What to do | Wherever a line in the data below holds "single", copy that line.

Provided entries |
-- ==== Sys2Proof/WellFormed.lean ====
section
/-! DEFINITION. Which operand fields each instruction uses (tables R92, R101, R120, R142, R156, R185) and the checks of R98:
lengths and function codes (step 4), field values (step 5), formats (step 6). -/

namespace Sys2Proof

/-- The kind of register a field names (R82). `unused` must be zero; `any` is a field that is ignored (R97). -/
inductive Kind where
  | unused | x | xPair | v | vPort | k | w | slot | bank | hist | port | any
deriving DecidableEq, Repr

/-- Which lengths a major admits (R92). -/
inductive Lengths where
  | l64 | l64_96 | l96_128 | l128 | all
deriving DecidableEq, Repr

/-- The use of RM: unused, a rounding mode always, a rounding mode for floating FMT codes only, a scope (R40, R156). -/
inductive RmUse where
  | unused | rounds | roundsFloat | scope | any
deriving DecidableEq, Repr

/-- The use of S: unused, free, fixed by the constructor, or free for integer formats only. -/
inductive SUse where
  | unused | free | fixed (v : Bool) | freeInt | any
deriving DecidableEq, Repr

/-- The use of K, KN and ZM (R83, R120). -/
inductive MaskUse where
  | unused | select | full | any
deriving DecidableEq, Repr

/-- The use of the immediates (R84): none; IMM10 alone; one immediate that the length selects; a memory operand (R87);
IMM32 or IMM64 of `li`; a descriptor. -/
inductive ImmUse where
  | unused | ten | single | memory | wide | descriptor | any
deriving DecidableEq, Repr

/-- One row of the encoding tables. `mem` marks the memory family, whose FN holds H, HI and SUB (R87); `fn` is then SUB.
`fmt` lists the admitted format codes, `none` where FMT is unused. -/
structure Shape where
  maj  : Nat
  fn   : Nat := 0
  mem  : Bool := false
  len  : Lengths := .l64
  d    : Kind := .unused
  a    : Kind := .unused
  b    : Kind := .unused
  c    : Kind := .unused
  rm   : RmUse := .unused
  s    : SUse := .unused
  mask : MaskUse := .unused
  fmt  : Option (List Nat) := none
  imm  : ImmUse := .unused
deriving DecidableEq, Repr

/-- Format code sets, by their FMT codes (R31, R33, R56). -/
def fmtScalarInt : List Nat := [4, 5, 6, 7]
def fmtScalarFloat : List Nat := [10, 11, 12, 16]
def fmtVecFloat : List Nat := [10, 11, 12]
def fmtVecInt : List Nat := [2, 3, 4, 5]
def fmtVec : List Nat := [2, 3, 4, 5, 10, 11, 12]
def fmtLoad : List Nat := [0, 1, 2, 3, 4, 5, 6, 7, 10, 11, 12, 16]

/-- The r/i scalar instructions on a width (R99, R102): D, A, B and an immediate. -/
def shapeRi (maj : Nat) (s : SUse) : Shape :=
  { maj := maj, len := .all, d := .x, a := .x, b := .x, s := s, fmt := some fmtScalarInt, imm := .single }

def shapeSet (fn : Nat) : Shape := { maj := 0x1A, fn := fn, len := .all, d := .x, a := .x, b := .x, imm := .single }
def shapeBranch (fn : Nat) : Shape := { maj := 0x21, fn := fn, len := .l64_96, a := .x, b := .x, imm := .single }
def shapeKop (fn : Nat) (b : Kind) : Shape := { maj := 0x1D, fn := fn, d := .k, a := .k, b := b }
def shapeFloat2 (maj : Nat) : Shape :=
  { maj := maj, d := .x, a := .x, b := .x, rm := .rounds, s := .free, fmt := some fmtScalarFloat }
def shapeFcmp (fn : Nat) : Shape := { maj := 0x37, fn := fn, d := .x, a := .x, b := .x, fmt := some fmtScalarFloat }

/-- Elementwise vector arithmetic on F and I (R120): RM rounds in the floating forms only. -/
def shapeVec2 (maj : Nat) : Shape :=
  { maj := maj, d := .vPort, a := .vPort, b := .vPort, rm := .roundsFloat, s := .free, mask := .full, fmt := some fmtVec }
def shapeVec3 (maj : Nat) : Shape :=
  { maj := maj, d := .vPort, a := .vPort, b := .vPort, c := .vPort, rm := .rounds, s := .free, mask := .full, fmt := some fmtVecFloat }
def shapeVecMinMax (maj : Nat) : Shape :=
  { maj := maj, d := .vPort, a := .vPort, b := .vPort, mask := .full, fmt := some fmtVec }
def shapeVecAbsNeg (maj : Nat) : Shape :=
  { maj := maj, d := .vPort, a := .vPort, s := .freeInt, mask := .full, fmt := some fmtVec }
/-- Long-class vector functions: the destination is never a port (R119). -/
def shapeVecFn (maj : Nat) : Shape :=
  { maj := maj, d := .v, a := .vPort, rm := .rounds, s := .free, mask := .full, fmt := some fmtVecFloat }
def shapeVcmp (fn : Nat) : Shape := { maj := 0x56, fn := fn, d := .k, a := .vPort, b := .vPort, fmt := some [4, 5, 10] }
def shapeVlogic (maj : Nat) : Shape := { maj := maj, d := .vPort, a := .vPort, b := .vPort, mask := .full }
def shapeVshift (maj : Nat) (s : SUse) : Shape :=
  { maj := maj, d := .vPort, a := .vPort, b := .vPort, s := s, mask := .full, fmt := some fmtVecInt }
def shapeVdot (maj : Nat) (fmt : List Nat) : Shape :=
  { maj := maj, d := .vPort, a := .vPort, b := .vPort, c := .vPort, s := .free, mask := .full, fmt := some fmt, imm := .ten }
def shapeVred (fn : Nat) (rm : RmUse) (s : SUse) (fmt : List Nat) : Shape :=
  { maj := 0x62, fn := fn, d := .vPort, a := .vPort, rm := rm, s := s, mask := .select, fmt := some fmt }
/-- S is admitted in every scan and format (R120, R129); where nothing rounds or saturates it has no effect (log 17). -/
def shapeVscan (fn : Nat) (rm : RmUse) : Shape :=
  { maj := 0x63, fn := fn, d := .vPort, a := .vPort, rm := rm, s := .free, mask := .full, fmt := some fmtVec }
def shapeAtomic (sub : Nat) (c : Kind) (fmt : List Nat) : Shape :=
  { maj := 0xA8, fn := sub, mem := true, len := .all, d := .x, a := .x, b := .x, c := c, fmt := some fmt, imm := .memory }
def shapeL1Line (sub : Nat) : Shape := { maj := 0xB0, fn := sub, mem := true, a := .x, b := .x, c := .x, imm := .memory }
def shapeL1All (sub : Nat) : Shape := { maj := 0xB0, fn := sub, mem := true }
def shapeMatrix (maj : Nat) (rm : RmUse) (fmt : List Nat) : Shape :=
  { maj := maj, len := .l128, rm := rm, s := .free, fmt := some fmt, imm := .descriptor }
def shapeGain (fn : Nat) (rm : RmUse) : Shape := { maj := 0xD7, fn := fn, a := .x, b := .x, rm := rm }
def shapeSysCall : Shape := { maj := 0xF1, d := .x, a := .x, imm := .ten }

/-- SUB of a timeline instruction (R94). -/
def Counter.sub : Counter → Nat
  | .tlc => 0 | .tlm => 1 | .tle => 2 | .tlg => 3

Reply to the task |
  | unused | ten | single | memory | wide | descriptor | any
  { maj := maj, len := .all, d := .x, a := .x, b := .x, s := s, fmt := some fmtScalarInt, imm := .single }
def shapeSet (fn : Nat) : Shape := { maj := 0x1A, fn := fn, len := .all, d := .x, a := .x, b := .x, imm := .single }
def shapeBranch (fn : Nat) : Shape := { maj := 0x21, fn := fn, len := .l64_96, a := .x, b := .x, imm := .single }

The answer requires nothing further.